Source: https://arxiv.org/abs/2401.11892
Boards must understand how models are tested, how override rules work, how bias is monitored and how data lineage is tracked. This requires leaders who understand the mix of underwriting and technology, not only one side of the equation.
Cross-functional work is another essential factor. Strong underwriting decisions increasingly depend on collaboration with actuaries, engineers, data scientists and distribution teams. Carriers that support this way of working gain more value from their technology investments.
What Boards and Executives Must Prioritise
Workforce planning must match the pace of AI adoption. McKinsey notes that small adjustments are not enough when workflows change at a rapid pace.

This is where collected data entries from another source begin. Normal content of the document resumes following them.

theorem of_ends (h : EndsCopies s t) : NamesKept s t := by
  induction h with
  | apart entries _ _ _ => exact ⟨fun e => by rw [entries e]; exact ⟨.rfl, rfl⟩⟩
  | ended n e r o s => exact .finishCopy n e r o s
  | trans _ _ h k => exact h.trans k

theorem of_takesPlace {b : Bool} (h : takesPlace b s u = .next t) (hu : EndsCopies s u) : NamesKept s t :=
  of_ends (.of_takesPlace h hu)

/-- An answer offered moves variants alone (R109, R110). -/
theorem offerAnswer (e : EntryId) (n : Nest) (payload : List Byte) (s : State) :
    NamesKept s (offerAnswer e n payload s) := by
  refine ⟨fun d => ?_⟩
  obtain ⟨⟨-, entries, -⟩, -⟩ := offerAnswer_spec s e n payload
  rw [entries d]
  exact ⟨.rfl, rfl⟩

theorem endByAnswer (n : Nest) (c : Copy) (runs : Nat) (o : CopyOutcome) (payload : List Byte) (s : State) :
    NamesKept s (endByAnswer n c runs o payload s) :=
  (of_ends ((EndsCopies.updPort n _ s).trans ((EndsCopies.ended n c.entry runs o _).trans
    (.deliverStopFailure ..)))).trans (offerAnswer c.entry n payload _)

theorem takeAnswer (n : Nest) (c : Copy) (status : Byte) (payload : List Byte) (s : State) :
    NamesKept s (takeAnswer n c status payload s) := by
  have counted := EndsCopies.updPort n (runAnswered c) s
  rw [takeAnswer_eq]
  split
  · exact (of_ends counted).trans (endByAnswer ..)
  · split
    · exact of_ends (counted.trans ((EndsCopies.judgeAnswer ..).trans (.nextRun ..)))
    · exact (of_ends (counted.trans (.judgeAnswer ..))).trans (endByAnswer ..)

theorem answer {n : Nest} {tag : Word16} {status : Byte} {payload : List Byte}
    (h : execAnswer n tag status payload s = .next t) : NamesKept s t := by
  rcases takesPlace_cases h with rfl | rfl
  · exact .of_table rfl
  split
  · exact of_ends (.countBadFrame ..)
  split
  case isFalse => exact .of_table rfl
  unfold classifyAnswer
  split
  · split
    · split
      · exact .takeAnswer ..
      · exact .of_table rfl
    · exact of_ends (.countLate ..)
  · split
    · exact of_ends ((EndsCopies.countLate ..).trans (.endHalt ..))
    · exact of_ends (.countLate ..)
  all_goals exact of_ends (.countLate ..)

/-- The entry whose retirement begins was COMPLETE, and is REPORTING (R133, R134). -/
theorem retirementStart (hs : StoresOk s) (h : execRetirementStart s = .next t) : NamesKept s t := by
  unfold execRetirementStart at h
  split at h <;> cases h
  case h_2 => exact .of_table rfl
  next e he =>
    obtain ⟨-, candidate, -⟩ := retirable_eq_some s he
    obtain ⟨core, -⟩ := (storesOk_iff s).mp hs
    obtain ⟨complete, -⟩ := core.candidate e candidate
    refine ⟨fun d => ?_⟩
    rw [entry_startRetirement]
    split
    · next hd => subst hd; exact ⟨by simp [complete], rfl⟩
    · exact ⟨.rfl, rfl⟩

end NamesKept

/-- A command that changes no pin count leaves the entries the rows that they name. -/
theorem exec_namesKept (c : Instr) (hc : repins c = false) (hs : StoresOk s) (h : exec c s = .next t) :
    NamesKept s t := by
  cases c with
  | powerOn | resetPin | restartEvent | step | segmentPlaced => cases hc
  | answer n tag status payload => exact .answer h
  | retirementStart => exact .retirementStart hs h
  | loadingEnd flash => exact .of_takesPlace h (.endLoading ..)
  | frameReceived frame => exact .of_takesPlace h (.takeFrame ..)
  | requestWaiting => exact .of_takesPlace h (.of_eq rfl rfl rfl rfl)
  | requestUnknownCode => exact .of_ends (requestUnknownCode_ends h)
  | describe | getState => exact .of_ends (.of_runRequest h (EndsCopies.withoutArgs fun _ _ => .respond ..))
  | putRowsGroup | putRowsProfile | putRowsCodeSet | putRowsNestConfig | putRowsAllowList | putRowsSettings =>
    exact .of_ends (putRows_ends h)
  | getRows => exact .of_ends (.of_runRequest h (EndsCopies.withTable EndsCopies.getRowsOf))
  | getCounters => exact .of_ends (getCounters_ends h)
  | getCountersClear => exact .of_ends (getCountersClear_ends h)
  | openLot => exact .of_ends (openLot_ends h)
  | closeLot => exact .of_ends (closeLot_ends h)
  | abortStream => exact .of_ends (abortStream_ends h)
  | streamHaltAndVoid n => exact .of_ends (streamHaltAndVoid_ends h)
  | nestActionHalt => exact .of_ends (.of_nestAction h .actHalt)
  | nestActionCycle => exact .of_ends (.of_nestAction h .actCycle)
  | nestActionExclude => exact .of_ends (.of_nestAction h .actExclude)
  | nestActionInclude => exact .of_ends (.of_nestAction h .actInclude)
  | nestActionRetrain => exact .of_ends (.of_nestAction h .actRetrain)
  | releaseAttention => exact .of_ends (releaseAttention_ends h)
  | restart => exact .of_ends (restart_ends h)
  | uplinkTransmitStart => exact .of_takesPlace h (.of_eq rfl rfl rfl rfl)
  | uplinkFrameSent => exact .of_ends (uplinkFrameSent_ends h)
  | uplinkLinkChange up => exact .of_ends (uplinkLinkChange_ends h)
  | laneSignalPresent n => exact .of_ends (laneSignalPresent_ends h)
  | laneSignalLost n => exact .of_ends (laneSignalLost_ends h)
  | greetRepeat n => exact .of_takesPlace h (.updPort ..)
  | frameLeavesLane n => exact .of_ends (frameLeavesLane_ends h)
  | badFrame n bytes => exact .of_takesPlace h (.countBadFrame ..)
  | welcome n id presence => exact .of_ends (welcome_ends h)
  | presence n presence => exact .of_ends (presence_ends h)
  | stopped n tag => exact .of_takesPlace h (.ite (fun _ => .endHalt ..) fun _ => .countLate ..)
  | note n code => exact .of_takesPlace h (.takeNote ..)
  | chat n payload =>
    exact .of_takesPlace h (.ite (fun _ => .countBadFrame ..) fun _ =>
      .ite (fun _ => .takeChat ..) fun _ => .refl s)
  | startHead n => exact .of_ends (startHead_ends h)
  | deadlineExpiry n => exact .of_ends (deadlineExpiry_ends h)
  | gapExpiry n => exact .of_ends (gapExpiry_ends h)
  | graceExpiry n => exact .of_takesPlace h ((EndsCopies.updPort n _ s).trans (.deliverEvent ..))
  | stopFailure n => exact .of_takesPlace h ((EndsCopies.dropEvent n s).trans (.takeStopFailure ..))
  | absence n =>
    exact .of_takesPlace h ((EndsCopies.dropEvent n s).trans ((EndsCopies.loseIfClear ..).trans
      (.retrainProgress ..)))
  | stall n =>
    exact .of_takesPlace h ((EndsCopies.dropEvent n s).trans ((EndsCopies.loseIfClear ..).trans (.updLotNest ..)))
  | voidInstruction n => exact .of_ends (voidInstruction_ends h)
  | outcomeDelivered n => exact .of_ends (outcomeDelivered_ends h)
  | noticeBuild | throttleExpiry | timeSinceStartTick => exact .of_takesPlace h (.of_eq rfl rfl rfl rfl)
  | resetPinAssertion => cases h; exact .of_table rfl

/-! ### The pin counts (R87) -/

/-- Entry `e` names Profile row `r` and is not FREE. -/
def namesRow (s : State) (r : Fin 64) (e : EntryId) : Bool := (s.entry e).state ≠ .free && (s.entry e).profile = r

theorem namesRow_eq_false {r : Fin 64} {e : EntryId} (h : (s.entry e).state = .free) : namesRow s r e = false := by
  simp [namesRow, h]

theorem pinsOk_iff (s : State) :
    PinsOk s ↔ ∀ r : Fin 64, r ≠ 0 → (s.profile r).pins = (List.finRange 64).countP (namesRow s r) := Iff.rfl

/-- Two predicates that differ at one element at most count as many, but for that element. -/
theorem countP_finRange_add {n : Nat} {p q : Fin n → Bool} (e : Fin n) (h : ∀ d, d ≠ e → p d = q d) :
    (List.finRange n).countP p + (q e).toNat = (List.finRange n).countP q + (p e).toNat := by
  have split : ∀ f : Fin n → Bool,
      (List.finRange n).countP f = ((List.finRange n).erase e).countP f + (f e).toNat := fun f => by
    rw [(List.perm_cons_erase (List.mem_finRange e)).countP_eq, List.countP_cons]
    cases f e <;> rfl
  have rest : ((List.finRange n).erase e).countP p = ((List.finRange n).erase e).countP q :=
    List.countP_congr fun d hd => by rw [h d ((List.nodup_finRange n).mem_erase_iff.mp hd).1]
  rw [split p, split q, rest]
  omega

Boards should evaluate whether they have a clear plan for hybrid roles, whether training budgets align with transformation goals and whether leadership assessment tools have been updated. Underwriting talent is central to risk-taking, and leadership profiles must reflect a mix of underwriting, data and change experience.
Succession planning also needs attention. The CUO of the future will require experience in risk, pricing, analytics awareness and the ability to lead multi-team work. Updating leadership frameworks now ensures long-term resilience.
Underwriting in 2030
McKinsey forecasts that AI will be deeply embedded across underwriting, pricing and claims. Human judgement will still play a central role. Complex risks, broker relationships, exceptions and portfolio steering all require decisions that cannot be automated.
New underwriting career paths are likely to appear, including automation leadership roles, portfolio data specialists or analysts who sit between product, pricing and underwriting. These roles show how underwriting is widening rather than shrinking.
As AI tools become more common across the industry, talent becomes the differentiator. Carriers that invest early in hybrid underwriting teams will gain the greatest advantage in accuracy, speed and client experience.
Conclusion
AI and automation are reshaping underwriting, but the most important changes relate to people. Carriers need underwriters who understand both risk and data, and leaders who can guide teams through change. Boards must update succession plans and governance frameworks to reflect new responsibilities.
Underwriting will remain a strategic advantage for insurers who invest in skills, ambition, and capability. The future belongs to hybrid underwriting teams, and the time to prepare is now.